On Sun, 7 May 2000, Dmitry Melekhov wrote:
> Hello!
>
> I use squid 2.3stable 2 on FreeBSD 3.4.
>
> After start all is OK, but squid memory grows until
> squid size is about 80 megabytes, so there is about
> 80 megs in swap (computer has 80 megs of ram).
> System is on very heavy load- it do only swap :)
> Only way is to restart squid again and again.
> Is there any way to force squid not use more than 40 megs?
8.9. What can I do to reduce Squid's memory usage?
If your cache performance is suffering because of memory limitations,
you might consider buying more memory. But if that is not an option,
There are a number of things to try:
o Try a ``different malloc library''.
o Reduce the cache_mem parameter in the config file. This controls
how many ``hot'' objects are kept in memory. Reducing this
parameter will not significantly affect performance, but you may
recieve some warnings in cache.log if your cache is busy.
o Turn the memory_pools off in the config file.

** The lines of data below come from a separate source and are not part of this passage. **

/-- PLAN_CHECK is answered with the reason of R485; an accepting PLAN_ANSWER brings the plan into force and a refusing one
drops it, as the lack of FORCE does where the feeds are one; a COMMIT of the leader commits the step; a REPORT reaches the
leader's account, or asks it for a snapshot; MAP redraws the device map, that of the spare too;
RESUME rearms, starts, resumes or gives up; SPARE_JOIN acts only on a spare that is in no program; SEAL_REPORT notes the twin's seal (R485–R487,
R493, R496–R500). Choices of the model in it: log entries 61, 62, 63, 65, 137, 138. -/
def Obligations.StewardsRecover : Prop :=
  ∀ (s : State) (c : Control),
    (∀ (plan own : Line) (image : BitVec 256) (grade : BitVec 2) (feed : BitVec 4),
      s.surv.asked.or s.surv.plan = some own → s.stew.program.digest = some image →
      let r := s.planReason own c.src plan grade feed
      (r ≠ 0 → Runs (.planCheck c plan image grade feed) s (s.sendControl c.src none 6 [1, BitVec.ofNat 8 r, 0]))
      ∧ (r = 0 → Runs (.planCheck c plan image grade feed) s
        ({ s with surv := { s.surv with
          partnerPlan := some plan, partnerPhys := c.src, cofated := feed = s.stew.feedId } }.sendControl c.src none 6
            [0, 0, if feed = s.stew.feedId then 1 else 0])))
    ∧ (∀ p reason cofated, s.surv.asked = some p → s.logicalOf c.src = some (planBuddy p) →
      Runs (.planAnswer c true reason cofated) s (({ s with surv := { s.surv with asked := none } }).answerPlan false)
      ∧ (cofated = true → planForce p = false →
        Runs (.planAnswer c false reason cofated) s (({ s with surv := { s.surv with asked := none } }).answerPlan false))
      ∧ ((cofated = false ∨ planForce p = true) → ∃ z : State, Runs (.planAnswer c false reason cofated) s z ∧ z.surv.plan = some p ∧ z.surv.asked = none
        ∧ z.surv.planSince = s.clk.clk ∧ z.surv.partnerPhys = c.src ∧ z.surv.cofated = cofated ∧ z.mem = s.mem))
    ∧ (∀ (step : BitVec 64) logical copied (x : ReportEnd), s.leads = true →
      (x.snapshot = true → Runs (.report c step logical copied x) s { s with surv := { s.surv with snapAsked := true } })
      ∧ (x.snapshot = false → s.surv.recovering = false →
        Runs (.report c step logical copied x) s (s.noteReport logical step copied x.ended)))
    ∧ (∀ (step : BitVec 64) loss snapshot, s.surv.plan.isSome = true → s.logicalOf c.src = some s.leader →
      Runs (.commit c step loss snapshot) s (s.commitHere step loss snapshot))
    ∧ (∀ (logical phys : BitVec 12) image step, s.stew.program.digest = some image →
      (phys ≠ s.heath.id ∨ s.surv.spare = none) →
      let data := bytesOf logical.toNat 2 ++ bytesOf phys.toNat 2 ++ bytesOf image.toNat 32 ++ bytesOf step.toNat 8
      let z := if c.src = s.heath.id ∧ s.leads = true then (s.tellAll 13 data).sendControl phys none 13 data else s
      Runs (.map c logical phys image step) s
        (({ z with surv := { z.surv with
            dead := z.surv.dead.filter fun d => d.1 != phys
            recoverStep := step, recovering := true } }.redraw logical phys).refill logical phys))
    ∧ (∀ (logical : BitVec 12) image step a n, s.surv.spare = some (a, n, image) →
      Runs (.map c logical s.heath.id image step) s (s.redraw logical s.heath.id))
    ∧ (∀ (step : BitVec 64) (what : BitVec 8), s.surv.plan.isSome = true →
      (c.src = s.heath.id → s.leads = true → Runs (.resume c step what) s (s.announce step what))
      ∧ (s.logicalOf c.src = some s.leader → (c.src ≠ s.heath.id ∨ s.leads = false) →
        Runs (.resume c step what) s (s.resumeHere step what)))
    ∧ (∀ logical image step plan, s.surv.spare = none → Runs (.spareJoin c logical image step plan) s s)
    ∧ (∀ (logical : BitVec 12) image step plan a n z bs x dig img s', s.surv.spare = some (a, n, image) →
      s.stew.program.armed = false → s.surv.plan = none → s.readDram a.toNat n.toNat = (z, some bs) →
      z.plainImage bs image = some (dig, x) → parseImage x = some img →
      z.imageCheck img logical.toNat = .ok s' →
      ∃ w : State, Runs (.spareJoin c logical image step plan) s w ∧ w.surv.spare = none ∧ w.surv.plan = some plan
        ∧ w.surv.recovering = true ∧ w.surv.recoverStep = step)
    ∧ (∀ logical image step plan, (s.stew.program.armed = true ∨ s.surv.plan.isSome = true) →
      Runs (.spareJoin c logical image step plan) s s)
    ∧ (∀ (epoch : BitVec 32) (last : BitVec 64) (head : BitVec 256), s.surv.twin.isSome = true →
      s.logicalOf c.src = s.surv.twin → Runs (.sealReport c epoch last head) s
        { s with surv := { s.surv with twinSeal := some (epoch, last, head) } })

/-! ## Ports -/

/-- A frame for a service of its sub-port, under its own MAC and IP address or a broadcast for ARP, enters the receive buffer, a
malformed, misdirected or unwanted one is dropped and counted, and ARP, neighbour solicitation and echo requests are answered,
at most 1,000 of each sub-port in a second; a pause frame holds back what its priority sends, and a sub-port goes down and returns (R393–R396). Choices of the model in it: log entries 44, 100, 111, 112, 114. -/
def Obligations.PortsReceive : Prop :=
  ∀ (s : State) (port : Bool) (sub : BitVec 2), s.subIn port sub = true →
    let x := s.subPort port sub
    (∀ f : EthFrame, (f.dst = Config.baseMac + BitVec.ofNat 48 (4 * port.toNat + sub.toNat)
        ∨ (f.kind = .arpRequest ∧ f.dst = BitVec.allOnes 48)) → acceptsFrame f port sub = true)
    ∧ (∀ f : EthFrame, x.up = true →
      let vlanOk := (f.vlan = none ∧ x.cfg.getLsbD 14 = false)
        ∨ (∃ v, f.vlan = some v ∧ x.cfg.getLsbD 14 = true ∧ v = x.cfg.extractLsb' 2 12)
      let isV4 := f.ip = x.ipv4.setWidth 128 ∧ x.ipv4 ≠ 0
      let isV6 := f.ip ≠ 0 ∧ (f.ip = x.ipv6.extractLsb' 0 128 ∨ f.ip = x.ipv6.extractLsb' 128 128)
      let mine := match f.kind with
        | .arpRequest => isV4
        | .icmpEcho => isV4
        | .neighbourSolicitation => isV6
        | .icmpv6Echo => isV6
        | .lolithWire => if f.v6 then isV6 else isV4
        | .mailbox => if f.v6 then isV6 else isV4
        | .ptp => True
        | .other => True
      let ok := acceptsFrame f port sub = true ∧ f.length.toNat ≤ 9216 ∧ vlanOk ∧ f.fragment = false ∧ f.checksumOk = true ∧ mine
      (¬ ok → Runs (.frameReceive port sub f) s (s.dropFrame port sub))
      ∧ (ok →
        ((f.kind = .arpRequest ∨ f.kind = .neighbourSolicitation ∨ f.kind = .icmpEcho ∨ f.kind = .icmpv6Echo) →
          Runs (.frameReceive port sub f) s (s.answerFrame port sub f.kind))
        ∧ (f.kind = .lolithWire → f.udpPort.toNat = portUdp x.cfg →
          Runs (.frameReceive port sub f) s (s.bufferFrame port sub f.length.toNat))
        ∧ (f.kind = .mailbox → f.udpPort.toNat = portUdp x.cfg + 1 →
          Runs (.frameReceive port sub f) s (s.bufferFrame port sub f.length.toNat))
        ∧ (f.kind = .ptp → Runs (.frameReceive port sub f) s s)
        ∧ (f.kind = .other → Runs (.frameReceive port sub f) s (s.dropFrame port sub))))
    ∧ (∀ k,
      let second := s.clk.clk / (1000000 * usUnits)
      let n := if x.answersSecond = second then x.answers else 0
      (1000 ≤ n → s.answerFrame port sub k = s.dropFrame port sub)
      ∧ (n < 1000 → s.answerFrame port sub k =
        (s.setSub port sub { x with answers := n + 1, answersSecond := second }).sendOut port sub 0 (.answer port sub k)))
    ∧ (∀ (prio : BitVec 3) (quanta : BitVec 16), x.up = true → x.cfg.getLsbD 15 = true →
      let until_ := if quanta = 0 then 0 else s.clk.clk + quanta.toNat * pauseQuantum (portMode (s.subPort port 0).cfg)
      Runs (.pauseFrame port sub prio quanta) s
        ((s.setSub port sub { x with paused := Sparse.set 0 x.paused prio.toNat until_ }).releaseTx port sub))
    ∧ (∀ dscp o, x.up = true → x.cfg.getLsbD 15 = true → s.clk.clk < Sparse.get 0 x.paused (dscpPriority dscp).toNat →
      s.sendOut port sub dscp o = s.setSub port sub { x with txq := x.txq ++ [(dscpPriority dscp, o)] })
    ∧ (∀ dscp o, x.up = true → x.cfg.getLsbD 15 = false → x.txq = [] → s.sendOut port sub dscp o = s.emit o)
    ∧ Runs (.portDown port sub false) s (s.setSub port sub { x with
        up := false, fill := 0, pausing := false, paused := [], txq := [] })
    ∧ ((s.island (90 + port.toNat)).lost = false → Runs (.portDown port sub true) s
        (s.setSub port sub { x with up := true }))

This causes Squid to
give up unused memory by calling free() instead of holding on to
the chunk for potential, future use.
o Reduce the cache_swap parameter in your config file. This will
reduce the number of objects Squid keeps. Your overall hit ratio
may go down a little, but your cache will perform significantly
better.
o Reduce the maximum_object_size parameter (Squid-1.1 only). You
won't be able to cache the larger objects, and your byte volume hit
ratio may go down, but Squid will perform better overall.